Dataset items
======
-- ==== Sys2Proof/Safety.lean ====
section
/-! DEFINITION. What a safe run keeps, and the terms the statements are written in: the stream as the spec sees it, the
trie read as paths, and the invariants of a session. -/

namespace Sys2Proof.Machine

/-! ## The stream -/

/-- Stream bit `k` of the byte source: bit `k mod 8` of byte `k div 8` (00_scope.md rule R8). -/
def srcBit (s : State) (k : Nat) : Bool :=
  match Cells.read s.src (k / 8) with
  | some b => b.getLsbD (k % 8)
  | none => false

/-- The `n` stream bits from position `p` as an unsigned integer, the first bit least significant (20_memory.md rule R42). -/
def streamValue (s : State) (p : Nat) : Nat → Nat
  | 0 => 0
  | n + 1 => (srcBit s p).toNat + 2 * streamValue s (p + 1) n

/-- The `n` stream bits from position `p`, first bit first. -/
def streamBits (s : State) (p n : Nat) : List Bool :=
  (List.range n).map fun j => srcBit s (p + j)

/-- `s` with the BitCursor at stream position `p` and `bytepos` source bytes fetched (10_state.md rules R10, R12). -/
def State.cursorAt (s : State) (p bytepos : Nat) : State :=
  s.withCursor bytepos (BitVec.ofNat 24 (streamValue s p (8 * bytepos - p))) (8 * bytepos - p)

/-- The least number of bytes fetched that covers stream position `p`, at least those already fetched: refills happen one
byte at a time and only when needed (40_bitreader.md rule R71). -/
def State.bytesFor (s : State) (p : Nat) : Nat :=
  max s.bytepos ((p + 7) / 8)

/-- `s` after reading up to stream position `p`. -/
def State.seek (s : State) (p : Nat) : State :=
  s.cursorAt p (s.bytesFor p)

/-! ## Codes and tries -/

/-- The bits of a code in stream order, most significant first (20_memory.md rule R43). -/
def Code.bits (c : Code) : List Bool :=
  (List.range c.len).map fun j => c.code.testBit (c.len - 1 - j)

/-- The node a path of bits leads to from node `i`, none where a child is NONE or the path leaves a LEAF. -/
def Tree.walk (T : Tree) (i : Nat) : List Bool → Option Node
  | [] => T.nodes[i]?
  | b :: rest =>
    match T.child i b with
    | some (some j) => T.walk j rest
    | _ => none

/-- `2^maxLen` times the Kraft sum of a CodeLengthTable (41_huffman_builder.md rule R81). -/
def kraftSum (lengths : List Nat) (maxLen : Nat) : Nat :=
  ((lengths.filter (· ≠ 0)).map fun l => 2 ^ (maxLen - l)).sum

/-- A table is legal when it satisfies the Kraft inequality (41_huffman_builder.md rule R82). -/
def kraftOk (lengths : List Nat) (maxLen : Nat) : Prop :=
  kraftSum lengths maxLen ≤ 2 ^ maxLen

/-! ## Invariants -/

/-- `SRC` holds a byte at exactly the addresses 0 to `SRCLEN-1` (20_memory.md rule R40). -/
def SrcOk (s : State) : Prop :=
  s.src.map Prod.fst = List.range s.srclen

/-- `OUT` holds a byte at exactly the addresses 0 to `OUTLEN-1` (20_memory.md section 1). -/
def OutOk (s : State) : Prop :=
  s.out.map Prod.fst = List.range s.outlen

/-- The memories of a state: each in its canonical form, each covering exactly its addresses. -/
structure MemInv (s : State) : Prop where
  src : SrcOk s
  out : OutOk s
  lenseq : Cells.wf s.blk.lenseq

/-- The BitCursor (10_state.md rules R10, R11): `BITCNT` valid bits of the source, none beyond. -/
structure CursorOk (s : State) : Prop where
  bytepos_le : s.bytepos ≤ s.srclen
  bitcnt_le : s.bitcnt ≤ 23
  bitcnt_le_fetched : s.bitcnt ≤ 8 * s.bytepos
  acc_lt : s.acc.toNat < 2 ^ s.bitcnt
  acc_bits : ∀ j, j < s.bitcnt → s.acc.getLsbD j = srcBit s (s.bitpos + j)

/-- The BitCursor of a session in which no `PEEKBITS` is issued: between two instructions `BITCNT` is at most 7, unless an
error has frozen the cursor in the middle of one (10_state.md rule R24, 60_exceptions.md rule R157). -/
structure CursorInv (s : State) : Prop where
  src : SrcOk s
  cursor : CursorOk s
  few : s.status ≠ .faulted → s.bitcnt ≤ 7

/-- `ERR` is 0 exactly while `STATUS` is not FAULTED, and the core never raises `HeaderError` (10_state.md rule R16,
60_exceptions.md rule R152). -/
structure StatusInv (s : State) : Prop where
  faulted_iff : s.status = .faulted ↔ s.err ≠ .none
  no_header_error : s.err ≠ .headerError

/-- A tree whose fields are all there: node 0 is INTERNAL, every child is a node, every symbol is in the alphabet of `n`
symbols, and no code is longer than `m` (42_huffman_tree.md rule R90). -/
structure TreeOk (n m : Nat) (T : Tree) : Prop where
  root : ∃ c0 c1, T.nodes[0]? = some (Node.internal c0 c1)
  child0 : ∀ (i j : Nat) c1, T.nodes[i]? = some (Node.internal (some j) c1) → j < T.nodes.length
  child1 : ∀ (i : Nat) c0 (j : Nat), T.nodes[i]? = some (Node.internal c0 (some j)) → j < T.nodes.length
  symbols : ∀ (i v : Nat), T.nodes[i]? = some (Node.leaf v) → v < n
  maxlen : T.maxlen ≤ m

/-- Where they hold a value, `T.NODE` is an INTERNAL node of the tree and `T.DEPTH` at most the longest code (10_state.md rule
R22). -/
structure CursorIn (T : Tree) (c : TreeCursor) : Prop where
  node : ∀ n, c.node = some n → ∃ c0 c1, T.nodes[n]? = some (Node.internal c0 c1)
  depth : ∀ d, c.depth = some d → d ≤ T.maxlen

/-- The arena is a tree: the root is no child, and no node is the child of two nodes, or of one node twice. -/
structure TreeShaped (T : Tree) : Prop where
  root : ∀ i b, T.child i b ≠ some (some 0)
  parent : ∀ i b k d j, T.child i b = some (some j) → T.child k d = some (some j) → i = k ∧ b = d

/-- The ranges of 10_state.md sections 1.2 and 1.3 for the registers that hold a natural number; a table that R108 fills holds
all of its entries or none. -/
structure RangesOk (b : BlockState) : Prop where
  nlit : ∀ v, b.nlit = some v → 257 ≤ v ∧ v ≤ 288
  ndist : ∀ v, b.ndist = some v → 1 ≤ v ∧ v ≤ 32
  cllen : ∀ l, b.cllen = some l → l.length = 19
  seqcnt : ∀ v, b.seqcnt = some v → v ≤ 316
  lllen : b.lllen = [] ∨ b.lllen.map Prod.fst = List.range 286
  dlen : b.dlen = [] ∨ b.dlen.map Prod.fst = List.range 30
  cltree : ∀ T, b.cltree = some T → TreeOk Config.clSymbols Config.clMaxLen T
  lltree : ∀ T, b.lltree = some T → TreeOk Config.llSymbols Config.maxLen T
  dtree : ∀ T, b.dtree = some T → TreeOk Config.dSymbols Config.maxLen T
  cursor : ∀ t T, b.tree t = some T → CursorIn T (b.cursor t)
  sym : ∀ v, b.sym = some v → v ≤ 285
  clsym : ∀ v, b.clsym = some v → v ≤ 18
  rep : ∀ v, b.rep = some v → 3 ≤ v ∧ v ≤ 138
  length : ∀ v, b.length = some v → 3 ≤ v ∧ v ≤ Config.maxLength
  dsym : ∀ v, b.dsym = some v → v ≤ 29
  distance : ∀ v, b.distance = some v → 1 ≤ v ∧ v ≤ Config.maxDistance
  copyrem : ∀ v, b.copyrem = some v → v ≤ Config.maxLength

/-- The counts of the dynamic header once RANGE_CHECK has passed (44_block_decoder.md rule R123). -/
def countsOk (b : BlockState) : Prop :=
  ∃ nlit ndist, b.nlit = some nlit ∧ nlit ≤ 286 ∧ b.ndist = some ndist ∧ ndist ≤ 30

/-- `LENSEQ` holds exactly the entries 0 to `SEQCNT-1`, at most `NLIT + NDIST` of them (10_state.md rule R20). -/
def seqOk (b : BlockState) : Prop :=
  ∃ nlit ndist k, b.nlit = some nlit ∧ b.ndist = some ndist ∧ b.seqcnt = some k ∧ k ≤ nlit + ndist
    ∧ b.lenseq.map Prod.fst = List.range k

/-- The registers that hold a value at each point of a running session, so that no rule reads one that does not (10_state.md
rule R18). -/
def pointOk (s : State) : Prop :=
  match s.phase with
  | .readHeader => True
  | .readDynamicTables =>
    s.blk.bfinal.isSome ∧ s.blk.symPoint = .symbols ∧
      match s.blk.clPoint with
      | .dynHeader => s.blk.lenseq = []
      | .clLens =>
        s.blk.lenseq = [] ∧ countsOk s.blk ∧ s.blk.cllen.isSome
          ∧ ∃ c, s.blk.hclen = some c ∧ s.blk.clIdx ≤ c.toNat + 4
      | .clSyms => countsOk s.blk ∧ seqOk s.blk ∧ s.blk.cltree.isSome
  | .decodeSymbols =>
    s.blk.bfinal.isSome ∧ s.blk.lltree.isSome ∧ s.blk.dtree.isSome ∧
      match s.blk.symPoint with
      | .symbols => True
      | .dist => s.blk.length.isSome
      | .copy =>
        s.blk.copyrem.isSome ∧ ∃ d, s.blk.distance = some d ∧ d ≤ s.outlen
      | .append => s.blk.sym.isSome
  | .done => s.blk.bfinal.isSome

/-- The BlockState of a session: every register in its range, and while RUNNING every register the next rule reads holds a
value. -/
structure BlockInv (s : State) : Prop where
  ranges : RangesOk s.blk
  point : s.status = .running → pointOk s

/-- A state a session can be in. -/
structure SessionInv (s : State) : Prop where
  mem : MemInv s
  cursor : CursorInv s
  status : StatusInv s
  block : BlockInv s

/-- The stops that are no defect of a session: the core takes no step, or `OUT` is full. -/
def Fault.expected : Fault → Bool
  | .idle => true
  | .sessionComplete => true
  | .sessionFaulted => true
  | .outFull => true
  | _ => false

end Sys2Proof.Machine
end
======
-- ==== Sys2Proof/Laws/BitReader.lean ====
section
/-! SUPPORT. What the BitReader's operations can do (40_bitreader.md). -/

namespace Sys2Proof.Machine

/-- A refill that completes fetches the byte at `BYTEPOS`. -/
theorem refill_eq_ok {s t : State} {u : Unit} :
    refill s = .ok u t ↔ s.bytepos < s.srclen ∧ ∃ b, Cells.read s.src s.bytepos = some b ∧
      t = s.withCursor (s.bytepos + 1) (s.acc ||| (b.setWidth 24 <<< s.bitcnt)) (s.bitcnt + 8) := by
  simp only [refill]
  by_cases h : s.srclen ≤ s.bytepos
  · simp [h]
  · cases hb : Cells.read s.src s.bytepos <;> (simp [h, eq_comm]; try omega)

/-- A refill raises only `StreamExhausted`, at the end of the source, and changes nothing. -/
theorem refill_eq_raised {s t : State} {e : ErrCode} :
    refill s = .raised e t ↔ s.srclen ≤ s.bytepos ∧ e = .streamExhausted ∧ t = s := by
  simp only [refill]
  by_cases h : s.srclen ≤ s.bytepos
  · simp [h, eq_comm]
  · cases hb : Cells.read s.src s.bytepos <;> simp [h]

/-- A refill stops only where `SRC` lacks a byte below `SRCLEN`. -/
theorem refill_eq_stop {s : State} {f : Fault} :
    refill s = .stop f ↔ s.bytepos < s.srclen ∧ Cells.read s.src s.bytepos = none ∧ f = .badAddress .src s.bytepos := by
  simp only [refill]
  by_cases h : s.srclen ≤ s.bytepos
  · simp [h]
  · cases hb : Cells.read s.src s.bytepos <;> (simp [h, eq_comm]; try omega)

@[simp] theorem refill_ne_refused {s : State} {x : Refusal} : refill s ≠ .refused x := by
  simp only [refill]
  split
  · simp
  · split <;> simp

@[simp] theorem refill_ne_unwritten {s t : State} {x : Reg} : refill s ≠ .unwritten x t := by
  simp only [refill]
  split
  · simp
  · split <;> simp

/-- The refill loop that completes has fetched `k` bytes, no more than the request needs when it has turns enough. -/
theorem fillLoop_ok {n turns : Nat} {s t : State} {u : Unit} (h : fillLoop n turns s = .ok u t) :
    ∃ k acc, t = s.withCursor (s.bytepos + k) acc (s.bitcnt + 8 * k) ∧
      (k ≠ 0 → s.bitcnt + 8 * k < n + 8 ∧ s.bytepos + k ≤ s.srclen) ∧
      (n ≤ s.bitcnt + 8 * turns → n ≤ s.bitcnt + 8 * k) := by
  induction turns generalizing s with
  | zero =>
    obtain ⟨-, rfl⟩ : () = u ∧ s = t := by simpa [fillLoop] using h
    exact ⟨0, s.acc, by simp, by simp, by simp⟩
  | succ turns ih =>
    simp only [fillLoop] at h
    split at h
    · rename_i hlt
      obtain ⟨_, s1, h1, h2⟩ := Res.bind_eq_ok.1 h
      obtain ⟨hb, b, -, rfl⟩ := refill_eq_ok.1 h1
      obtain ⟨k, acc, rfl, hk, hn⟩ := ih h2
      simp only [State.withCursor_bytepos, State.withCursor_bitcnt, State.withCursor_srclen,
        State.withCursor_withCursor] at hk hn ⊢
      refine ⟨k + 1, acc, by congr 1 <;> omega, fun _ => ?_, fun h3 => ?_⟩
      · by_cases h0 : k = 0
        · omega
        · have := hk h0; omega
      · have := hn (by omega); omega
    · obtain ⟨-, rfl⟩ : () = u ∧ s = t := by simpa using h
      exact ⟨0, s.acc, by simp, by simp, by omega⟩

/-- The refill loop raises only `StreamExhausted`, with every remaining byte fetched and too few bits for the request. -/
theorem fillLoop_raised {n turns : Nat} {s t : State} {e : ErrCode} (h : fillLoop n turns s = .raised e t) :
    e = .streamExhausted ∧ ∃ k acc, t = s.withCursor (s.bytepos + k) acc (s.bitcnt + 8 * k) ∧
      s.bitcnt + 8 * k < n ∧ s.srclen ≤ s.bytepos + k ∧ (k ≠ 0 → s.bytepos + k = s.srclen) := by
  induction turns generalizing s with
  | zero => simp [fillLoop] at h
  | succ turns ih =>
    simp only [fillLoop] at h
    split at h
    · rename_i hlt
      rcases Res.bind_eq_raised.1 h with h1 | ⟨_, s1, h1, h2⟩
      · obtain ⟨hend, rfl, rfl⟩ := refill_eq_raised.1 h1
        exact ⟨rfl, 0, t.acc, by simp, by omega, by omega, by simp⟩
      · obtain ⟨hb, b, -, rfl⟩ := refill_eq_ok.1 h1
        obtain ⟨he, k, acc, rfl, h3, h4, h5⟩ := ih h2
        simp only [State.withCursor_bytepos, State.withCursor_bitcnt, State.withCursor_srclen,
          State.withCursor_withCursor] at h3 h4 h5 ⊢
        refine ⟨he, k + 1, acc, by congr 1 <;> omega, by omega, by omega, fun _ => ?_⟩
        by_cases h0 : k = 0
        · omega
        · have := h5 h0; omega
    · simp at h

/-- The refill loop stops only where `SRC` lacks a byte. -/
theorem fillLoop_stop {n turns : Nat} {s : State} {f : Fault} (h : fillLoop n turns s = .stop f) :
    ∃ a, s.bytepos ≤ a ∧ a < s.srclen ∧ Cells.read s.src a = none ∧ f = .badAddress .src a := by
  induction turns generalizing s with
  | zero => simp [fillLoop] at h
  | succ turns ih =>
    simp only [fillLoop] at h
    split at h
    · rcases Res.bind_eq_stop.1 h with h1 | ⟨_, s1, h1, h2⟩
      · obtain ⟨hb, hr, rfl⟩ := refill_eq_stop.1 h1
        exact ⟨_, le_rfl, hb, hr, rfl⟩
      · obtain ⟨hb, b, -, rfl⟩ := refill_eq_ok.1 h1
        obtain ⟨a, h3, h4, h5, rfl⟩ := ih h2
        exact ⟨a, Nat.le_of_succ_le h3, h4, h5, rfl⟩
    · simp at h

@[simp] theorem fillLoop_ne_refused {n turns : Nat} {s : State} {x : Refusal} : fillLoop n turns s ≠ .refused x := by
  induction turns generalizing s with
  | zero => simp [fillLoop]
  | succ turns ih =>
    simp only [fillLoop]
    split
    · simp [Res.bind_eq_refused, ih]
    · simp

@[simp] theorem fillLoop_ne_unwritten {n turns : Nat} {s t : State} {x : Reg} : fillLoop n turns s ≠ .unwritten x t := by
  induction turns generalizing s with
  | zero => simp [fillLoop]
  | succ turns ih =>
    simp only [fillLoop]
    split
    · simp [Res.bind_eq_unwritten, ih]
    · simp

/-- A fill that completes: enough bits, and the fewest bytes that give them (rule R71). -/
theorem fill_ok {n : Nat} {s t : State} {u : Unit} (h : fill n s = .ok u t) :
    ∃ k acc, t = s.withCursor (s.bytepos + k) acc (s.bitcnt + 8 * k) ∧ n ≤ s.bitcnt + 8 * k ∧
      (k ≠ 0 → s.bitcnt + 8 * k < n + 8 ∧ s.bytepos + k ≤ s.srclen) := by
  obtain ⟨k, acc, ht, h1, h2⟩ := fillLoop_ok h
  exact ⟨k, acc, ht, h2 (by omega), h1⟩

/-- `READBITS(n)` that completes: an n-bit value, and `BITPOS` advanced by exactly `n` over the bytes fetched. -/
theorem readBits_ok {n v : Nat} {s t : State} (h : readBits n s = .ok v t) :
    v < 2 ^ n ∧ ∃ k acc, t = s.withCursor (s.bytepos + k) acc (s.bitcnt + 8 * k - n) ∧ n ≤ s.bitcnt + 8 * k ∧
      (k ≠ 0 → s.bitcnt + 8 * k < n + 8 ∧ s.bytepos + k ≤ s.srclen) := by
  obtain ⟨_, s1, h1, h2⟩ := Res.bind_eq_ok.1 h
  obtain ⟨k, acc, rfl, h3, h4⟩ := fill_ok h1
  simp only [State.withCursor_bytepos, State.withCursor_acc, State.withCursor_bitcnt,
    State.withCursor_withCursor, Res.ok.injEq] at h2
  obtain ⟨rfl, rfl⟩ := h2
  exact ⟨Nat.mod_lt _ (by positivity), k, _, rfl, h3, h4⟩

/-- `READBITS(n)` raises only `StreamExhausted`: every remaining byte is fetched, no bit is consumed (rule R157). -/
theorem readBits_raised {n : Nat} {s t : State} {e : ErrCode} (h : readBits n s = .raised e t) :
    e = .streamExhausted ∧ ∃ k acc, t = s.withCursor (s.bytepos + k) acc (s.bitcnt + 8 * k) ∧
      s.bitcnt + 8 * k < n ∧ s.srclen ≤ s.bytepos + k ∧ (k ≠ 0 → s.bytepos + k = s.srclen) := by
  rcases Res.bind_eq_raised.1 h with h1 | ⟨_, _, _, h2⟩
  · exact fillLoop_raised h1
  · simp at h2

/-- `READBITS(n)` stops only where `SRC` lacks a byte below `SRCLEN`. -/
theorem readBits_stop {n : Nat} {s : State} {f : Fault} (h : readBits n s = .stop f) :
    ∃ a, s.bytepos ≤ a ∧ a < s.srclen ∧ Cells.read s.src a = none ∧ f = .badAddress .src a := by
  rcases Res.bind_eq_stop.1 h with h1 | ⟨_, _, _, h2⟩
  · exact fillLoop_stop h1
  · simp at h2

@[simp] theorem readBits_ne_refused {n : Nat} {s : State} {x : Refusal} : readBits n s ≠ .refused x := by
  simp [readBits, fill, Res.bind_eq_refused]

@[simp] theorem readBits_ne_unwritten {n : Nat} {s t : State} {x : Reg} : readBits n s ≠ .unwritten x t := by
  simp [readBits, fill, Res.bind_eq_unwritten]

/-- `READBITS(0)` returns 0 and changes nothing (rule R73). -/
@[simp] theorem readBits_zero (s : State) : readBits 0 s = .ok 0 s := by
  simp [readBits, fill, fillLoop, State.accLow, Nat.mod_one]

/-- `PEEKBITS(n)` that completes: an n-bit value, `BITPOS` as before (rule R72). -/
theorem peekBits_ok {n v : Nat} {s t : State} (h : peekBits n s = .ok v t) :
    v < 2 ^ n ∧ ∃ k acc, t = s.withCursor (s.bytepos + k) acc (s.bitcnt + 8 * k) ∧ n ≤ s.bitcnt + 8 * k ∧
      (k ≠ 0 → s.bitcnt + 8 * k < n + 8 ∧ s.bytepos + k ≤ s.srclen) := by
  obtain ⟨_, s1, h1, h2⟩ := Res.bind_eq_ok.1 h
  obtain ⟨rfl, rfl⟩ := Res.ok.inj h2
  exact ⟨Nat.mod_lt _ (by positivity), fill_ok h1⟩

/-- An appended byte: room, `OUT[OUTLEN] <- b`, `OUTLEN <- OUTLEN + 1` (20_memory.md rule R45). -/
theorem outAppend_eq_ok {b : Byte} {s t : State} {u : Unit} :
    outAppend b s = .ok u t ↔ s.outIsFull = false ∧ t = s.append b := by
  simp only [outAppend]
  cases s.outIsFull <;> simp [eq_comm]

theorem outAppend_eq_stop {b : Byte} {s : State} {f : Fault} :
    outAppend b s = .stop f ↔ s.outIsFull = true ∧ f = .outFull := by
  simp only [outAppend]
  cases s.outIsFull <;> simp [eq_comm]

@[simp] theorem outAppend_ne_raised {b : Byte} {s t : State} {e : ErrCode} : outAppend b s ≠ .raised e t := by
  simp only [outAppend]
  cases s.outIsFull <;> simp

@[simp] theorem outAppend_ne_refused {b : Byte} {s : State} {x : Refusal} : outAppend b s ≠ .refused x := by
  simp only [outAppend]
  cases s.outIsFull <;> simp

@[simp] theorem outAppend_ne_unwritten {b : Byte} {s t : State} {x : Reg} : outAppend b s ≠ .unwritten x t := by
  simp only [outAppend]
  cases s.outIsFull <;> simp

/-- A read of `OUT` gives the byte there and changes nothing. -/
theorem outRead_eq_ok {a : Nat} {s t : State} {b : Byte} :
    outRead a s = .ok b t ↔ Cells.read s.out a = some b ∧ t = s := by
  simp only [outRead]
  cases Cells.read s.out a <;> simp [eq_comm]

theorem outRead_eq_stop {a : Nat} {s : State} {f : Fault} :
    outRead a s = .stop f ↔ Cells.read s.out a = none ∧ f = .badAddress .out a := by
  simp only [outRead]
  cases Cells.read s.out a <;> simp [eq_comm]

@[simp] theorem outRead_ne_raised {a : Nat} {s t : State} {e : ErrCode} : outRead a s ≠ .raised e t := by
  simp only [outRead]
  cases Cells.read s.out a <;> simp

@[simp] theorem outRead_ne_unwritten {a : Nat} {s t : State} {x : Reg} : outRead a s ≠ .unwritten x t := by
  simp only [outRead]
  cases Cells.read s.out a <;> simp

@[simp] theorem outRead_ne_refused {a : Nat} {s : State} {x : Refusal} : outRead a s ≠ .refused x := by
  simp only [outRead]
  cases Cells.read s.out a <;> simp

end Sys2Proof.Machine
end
======
# Work order
Look through the data above and return exactly the lines from the one that contains "do (40_bitreader.md). -/" to the one that contains "refill s = .ok", inclusive, with nothing else.

# Answer below
/-! SUPPORT. What the BitReader's operations can do (40_bitreader.md). -/

namespace Sys2Proof.Machine

/-- A refill that completes fetches the byte at `BYTEPOS`. -/
theorem refill_eq_ok {s t : State} {u : Unit} :
    refill s = .ok u t ↔ s.bytepos < s.srclen ∧ ∃ b, Cells.read s.src s.bytepos = some b ∧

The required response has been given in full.